IBM Picks Up Tealeaf Technology, Looks to Predict Behavior

By Steve Anderson, Contributing TMCnet Writer

IBM (News - Alert) has made an agreement with Tealeaf Technology to buy their entire company for an undisclosed sum. While details on the terms of the agreement haven't been announced, the sale is expected to complete sometime in the second quarter of this year. Just how much IBM will be paid in cash, stock or any combination is unknown – the mere substance of the deal is impressive by any measure.

Tealeaf Technology, as the name implies, has a line of software which allows companies to analyze customer behavior and react accordingly. Tealeaf's software can perform a variety of functions to that end, including analyzing reactions to mobile marketing in which customer sessions ended prematurely.

From there, a business can make relevant changes with an eye toward improving customer sessions in the future, as well as possibly recapturing lost revenue when customers ended their sessions early.
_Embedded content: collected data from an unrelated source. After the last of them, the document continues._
/-- CONTROLLER_SEAM_SILENCE (R256): no valid flit from a quarter for 2 us: the controller stops sending on its lanes and raises the
same fault. -/
def execControllerSeamSilence (q : Nat) (s : State) : Host.Outcome State Fault Refusal :=
  onDev s fun d =>
    let r := d.quarter q
    if d.hasQuarter q ∧ r.trained ∧ d.seamQuiet q false 2000 ∧ ¬ r.silent then
      (d.setQuarter q { r with silent := true }).raiseOn (0x145 + 0x10 * q) d.nt
    else d

/-- SEAM_RECOVERED (R257): valid flits have flowed for 10 us and still do; the cause clears, the safe state holds until its release, and the quarter takes NT
from the next valid heartbeat (R39). -/
def execSeamRecovered (q : Nat) (s : State) : Host.Outcome State Fault Refusal :=
  onDev s fun d =>
    let r := d.quarter q
    match r.flowSince with
    | some t =>
      if d.hasQuarter q ∧ r.causes.testBit 1 ∧ t + 10000 ≤ d.now + 7 ∧ ¬ d.seamQuiet q true 2000 then
        let d := d.setQuarter q { r with takeNt := true }
        (d.safeCauseOff q 1).raiseOff (0x145 + 0x10 * q)
      else d
    | none => d

/-! ## Periods at the franker (R58, R60, R171, R180, R181, R254) -/

/-- Ticks from the grid instant to coil c's period start (R181). -/
def Dev.stagger (d : Dev) (c : Nat) : Nat :=
  if d.rd (K.STAGGER (c / 8)) = 1 then 0 else c % 8 * d.rd (K.PERIOD (c / 8)) / 8

/-- The periods of the coils of axis n start to run, on the quarter's grid, which is set where the quarter becomes enabled (R180): the
grid instants are the multiples of P in NT, each taken at its tick or the first one after it. A coil's first period starts at the first instant of its own grid at or after the enable. -/
def Dev.startCoils (d : Dev) (n : Nat) : Dev :=
  let q := n / 4
  let p := d.rd (K.PERIOD q)
  let r := d.quarter q
  let d := if r.gridOn then d else
    let g := ceilDiv d.nt (8 * p) * (8 * p)
    (d.setQuarter q { r with gridOn := true, gridAt := d.ticks + ceilDiv (g - d.nt) 8 }).wr (K.GRID_NT q) g
  [2 * n, 2 * n + 1].foldl (fun d c =>
    let base := (d.quarter q).gridAt + d.stagger c
    let k := ceilDiv (d.ticks + p - base) p
    let d := d.setCoil c { running := true, next := k, nextAt := base + k * p - p }
    [2 * c, 2 * c + 1].foldl (fun d l => (d.dropLetters l).setLeg l { (d.dropLetters l).leg l with pattern := [], goRun := [] }) d) d

/-- The periods of the coils of axis n stop; the quarter's grid ends with its last enabled axis (R180). -/
def Dev.stopCoils (d : Dev) (n : Nat) : Dev :=
  let d := [2 * n, 2 * n + 1].foldl (fun d c => d.setCoil c { d.coil c with running := false, begun := false, job := none }) d
  if d.allDisabled ((quarterAxes (n / 4)).filter (· ≠ n)) then d.setQuarter (n / 4) { d.quarter (n / 4) with gridOn := false } else d

/-- The two legs of a coil. -/
def coilLegs (c : Nat) : List Nat := [2 * c, 2 * c + 1]

/-- A leg holds letters up to one with LAST for the period whose tag is given. -/
def Dev.setHeld (d : Dev) (l tag : Nat) : Bool := (d.leg l).held.any fun e => e.ptag = tag && e.last

/-- A go set up to its LAST letter is held for a leg. -/
def Dev.goHeld (d : Dev) (l : Nat) : Bool := (d.leg l).goSet.any (·.last)

/-- The verdict of R254 applies to coil c: its periods run, letters reach it, and a computed period was due before. -/
def Dev.commits (d : Dev) (c : Nat) : Bool :=
  let r := d.coil c
  r.begun && (coilLegs c).all (fun l => !d.legShut l) && d.regulates (c / 2)

/-- COMMIT_CHECK (R254): 20 ns before the next period of coil c starts, the franker must hold both legs' letters. -/
def execCommitCheck (c : Nat) (s : State) : Host.Outcome State Fault Refusal := gated s <|
  onDev s fun d =>
    let r := d.coil c
    if d.hasCoil c ∧ d.commits c ∧ r.complete = none ∧ 32 * r.nextAt ≤ d.nowQ + 31 + 80 then
      let ok := (coilLegs c).all fun l => d.setHeld l (r.next % 16)
      let d := d.setCoil c { r with complete := some ok }
      if ok ∨ r.goFrom.isSome then d
      else
        let q := c / 8
        ((d.count (K.INCOMPLETE q)).raise (0x147 + 0x10 * q) d.nt).emit (.report q (.incompleteSet c) d.nt)
    else d

/-- Values of the axis's current, load and rest objects take effect at a period boundary (R86): the RW configuration fields. -/
def effKeys (n : Nat) : List Nat :=
  [K.LIMIT_MODE n, K.EMF_GAIN n, K.I_RUN n, K.I_RUN_MIN n, K.I_REST n, K.V_OBS n, K.OBS_FILT n, K.STALL_EN n, K.THETA_STALL n,
   K.N_STALL n, K.KE_LOW n, K.STALL_REACT n, K.PLAY_STALL n, K.STR_EN n, K.STR_T0 n, K.STR_T1 n, K.STR_UP n, K.STR_DOWN n, K.T_REST n,
   K.T_REST_RAMP n, K.REST_WAKE n, K.CAP_EN n, K.CAP_STOP n, K.LOAD_EVT_EN n]

/-- The RW configuration fields of a quarter that the controller uses (R86, R196, R197). -/
def quarterEffKeys (q : Nat) : List Nat := [K.VBUS_UV q, K.VBUS_OV q]

/-- The objects of quarter q as landed now take effect, and the value of one in effect; where no coil of the quarter runs, as landed. -/
def Dev.latchQuarter (d : Dev) (q : Nat) : Dev :=
  d.setQuarter q { d.quarter q with eff := (quarterEffKeys q).map fun k => (k, d.rd k) }
def Dev.effQ (d : Dev) (q k : Nat) : Nat :=
  if (d.quarter q).gridOn then (Tab.find (d.quarter q).eff k).getD (d.rd k) else d.rd k

/-- The objects of axis n as landed now take effect. -/
def Dev.latchEff (d : Dev) (n : Nat) : Dev := d.setAxis n { d.axis n with eff := (effKeys n).map fun k => (k, d.rd k) }

/-- The value of an object in effect for axis n. -/
def Dev.eff (d : Dev) (n k : Nat) : Nat := (Tab.find (d.axis n).eff k).getD (d.rd k)

/-- The letters of one leg as actions at their instants. -/
def dueFrom (at_ : Nat) (l : List EdgeLet) : List (Nat × Nat × Nat) := l.map fun e => (at_ + e.offset, e.state, e.ctrl)

/-- A leg starts a period: with the letters of its tag, with its last pattern again, or with no letters. -/
def Dev.legPeriod (d : Dev) (l at_ tag : Nat) (computed held : Bool) : Dev :=
  let r := d.leg l
  let mine := r.held.filter fun e => e.ptag = tag
  let rest := r.held.filter fun e => e.ptag ≠ tag
  if computed then d.setLeg l { r with due := dueFrom at_ mine, pattern := mine, held := rest }
  else if held then d.setLeg l { r with due := dueFrom at_ r.pattern, held := rest }
  else d.setLeg l { r with pattern := [], held := rest }

/-- The edges of a leg's go set that fall into the period from at_ for p (1/4 ns), the go set taken at g: that period's pattern (R58). -/
def goEdges (l : List EdgeLet) (g at_ p : Nat) : List EdgeLet :=
  (l.filter fun e => at_ ≤ g + e.offset && g + e.offset < at_ + p).map fun e => { e with offset := g + e.offset - at_ }

/-- The part of a schedule from an offset on, for a length. -/
def Sched.window : Sched → Nat → Nat → Sched
  | [], _, _ => []
  | (t, b) :: rest, from_, len =>
    if t ≤ from_ then Sched.window rest (from_ - t) len
    else if t - from_ < len then (t - from_, b) :: Sched.window rest 0 (len - (t - from_))
    else [(len, b)]

/-- The end of a period that was the second held one in a row (R60): the axis fault and Faulted, its legs off. -/
def Dev.heldRunEnd (d : Dev) (c : Nat) : Dev :=
  let r := d.coil c
  let n := c / 2
  if r.heldNow ∧ 2 ≤ r.lateRun then
    ((d.setCoil c { r with lateRun := 0, heldNow := false }).raise (0x181 + 0x10 * n) d.nt).requestFault n false
  else d

/-- The leg measurements of a coil's legs at its period start (R236, Table 8-9): the newest of each edge kind, and the bootstrap voltage. A
flit of edge kind k carries the switching time of controlling code k (log 80). -/
def Dev.sendMeasures (d : Dev) (c : Nat) : Dev :=
  (coilLegs c).foldl (fun d l =>
    let r := d.leg l
    let flit (k : Nat) (v : Option Nat) : LegMeasure :=
      let (tm, code, up) := (Tab.find r.meas k).getD (0, 0, false)
      { leg := l % 16, kind := k, code := code, tsw := tm, delay := Tab.get 0 r.delays k, up := up, vbst := v }
    let more := [1, 2, 3].filter fun k => (Tab.find r.meas k).isSome || (Tab.find r.delays k).isSome
    let d := more.foldl (fun d k => d.emit (.measure (l / 16) (flit k none))) (d.emit (.measure (l / 16) (flit 0 (some r.bst))))
    d.setLeg l { d.leg l with meas := [] }) d

/-- A coil's next period starts (R181): computed, held (R58) or under a go set (R171). -/
def Dev.beginPeriod (d : Dev) (c : Nat) : Dev :=
  let n := c / 2
  let r := d.coil c
  let at_ := 32 * r.nextAt
  let p := d.rd (K.PERIOD (c / 8))
  let tag := r.next % 16
  let commits := d.commits c
  let computed := r.complete.getD ((coilLegs c).all fun l => d.setHeld l tag) && (coilLegs c).all (fun l => d.setHeld l tag && !d.legShut l)
  let inGo := match r.goFrom with
    | some g => !computed && decide (at_ < g + 64 * p)
    | none => false
  let held := commits && !computed && !inGo
  let g := r.goFrom.getD 0
  let d := (coilLegs c).foldl (fun d l =>
    if inGo then d.setLeg l { d.leg l with pattern := goEdges (d.leg l).goRun g at_ (32 * p) } else d.legPeriod l at_ tag computed held) d
  let posted := match r.posted with
    | some (k, sc) => if k = r.next then some sc else none
    | none => none
  let sched :=
    if inGo then Sched.window r.goSched (at_ - g) (32 * p)
    else if computed then posted.getD []
    else if held then r.computed
    else if (d.quarter (c / 8)).clamp.testBit (c % 8) then [(32 * p, 0)]
    else []
  let last := if computed then posted.getD [] else r.computed
  let i := (d.axis n).ident
  let test := computed && d.axState n = axIdentifying && i.testing && (i.point - 1) / 16 = c % 2
  let d := d.setCoil c { r with next := r.next + 1, testNow := test, nextAt := r.nextAt + p, begun := true, start := r.nextAt, complete := none,
                                heldNow := held, lateRun := if held then r.lateRun + 1 else 0,
                                goFrom := if inGo then r.goFrom else none, goSched := if inGo then r.goSched else [],
                                computed := last, posted := none, ran := { at_ := at_, sched := sched } :: r.ran.take 3 }
  let d := if held ∧ r.lateJob ≠ some r.next then { d with vcore := { d.vcore with held := true } } else d
  let d := ((d.patchPeriod c).settingsAt c).latchQuarter (c / 8)
  let d := if c % 2 = 0 then d else d.setAxis n { d.axis n with oldSlice := none }
  (if c % 2 = 0 then d.latchEff n else d).sendMeasures c

/-- The conditions of a prime of axis n hold (R169): Holding or Resting, no follow source engaged, its pattern valid. -/
def Dev.primeMay (d : Dev) (n : Nat) : Bool :=
  let v := d.rd (K.PRIME n)
  v.testBit 8 && (d.axState n = axHolding || d.axState n = axResting) && !d.bit (K.STATUS n) 8 && d.rd (K.STATE_3100 (v % 256)) = 1

/-- A prime whose conditions do not hold is suspended (R169): PRIMED reads 0 and the go sets of the axis are discarded. -/
def Dev.primeSuspend (d : Dev) (n : Nat) : Dev :=
  if d.primeMay n ∨ ¬ d.bit (K.PRIME n) 8 then d
  else (axisLegs n).foldl (fun d l => d.setLeg l { d.leg l with goSet := [], goNew := [] }) (d.setBit (K.PRIME n) 9 false)

/-- A prime is active from the start of the first period for which go sets of both coils are held, while its conditions hold (R169):
PRIMED of 0x3002. -/
def Dev.primeUpdate (d : Dev) (n : Nat) : Dev :=
  if d.primeMay n then d.setBit (K.PRIME n) 9 ((axisLegs n).all d.goHeld) else d.primeSuspend n

/-- PERIOD_START (R181): the next period of coil c starts. -/
def execPeriodStart (c : Nat) (s : State) : Host.Outcome State Fault Refusal := gated s <|
  onDev s fun d =>
    if d.hasCoil c ∧ (d.coil c).running ∧ (d.coil c).nextAt ≤ d.ticks then
      ((d.heldRunEnd c).beginPeriod c).primeUpdate (c / 2)
    else d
IBM has lately made several purchases geared toward an area they refer to as "smarter commerce" having made three such acquisitions in the last year, and six since 2010 as part of a total investment of $3 billion in the field. IBM looks to use the "smarter commerce" tools to improve its online analytics offerings, and its automation offerings, to provide businesses with better tools toward improving their bottom line, an all too necessary part of any business climate, especially a poorer one like we're in now.

Of course, predictive software like Tealeaf Technology's model in the hands of, say, IBM's sublimely potent Watson supercomputer, might yield some equally impressive results on a scale previously unimagined, though whether or not IBM has an eye to reverse engineering Tealeaf Technology stock for use with the Watson is unknown and may not even be feasible.

Still, it's a very interesting notion, and will bear watching to see just what IBM does with its combination of "big iron" hardware and predictive software. They may eventually have a better idea of what users will do in the future than even the users themselves do at the present.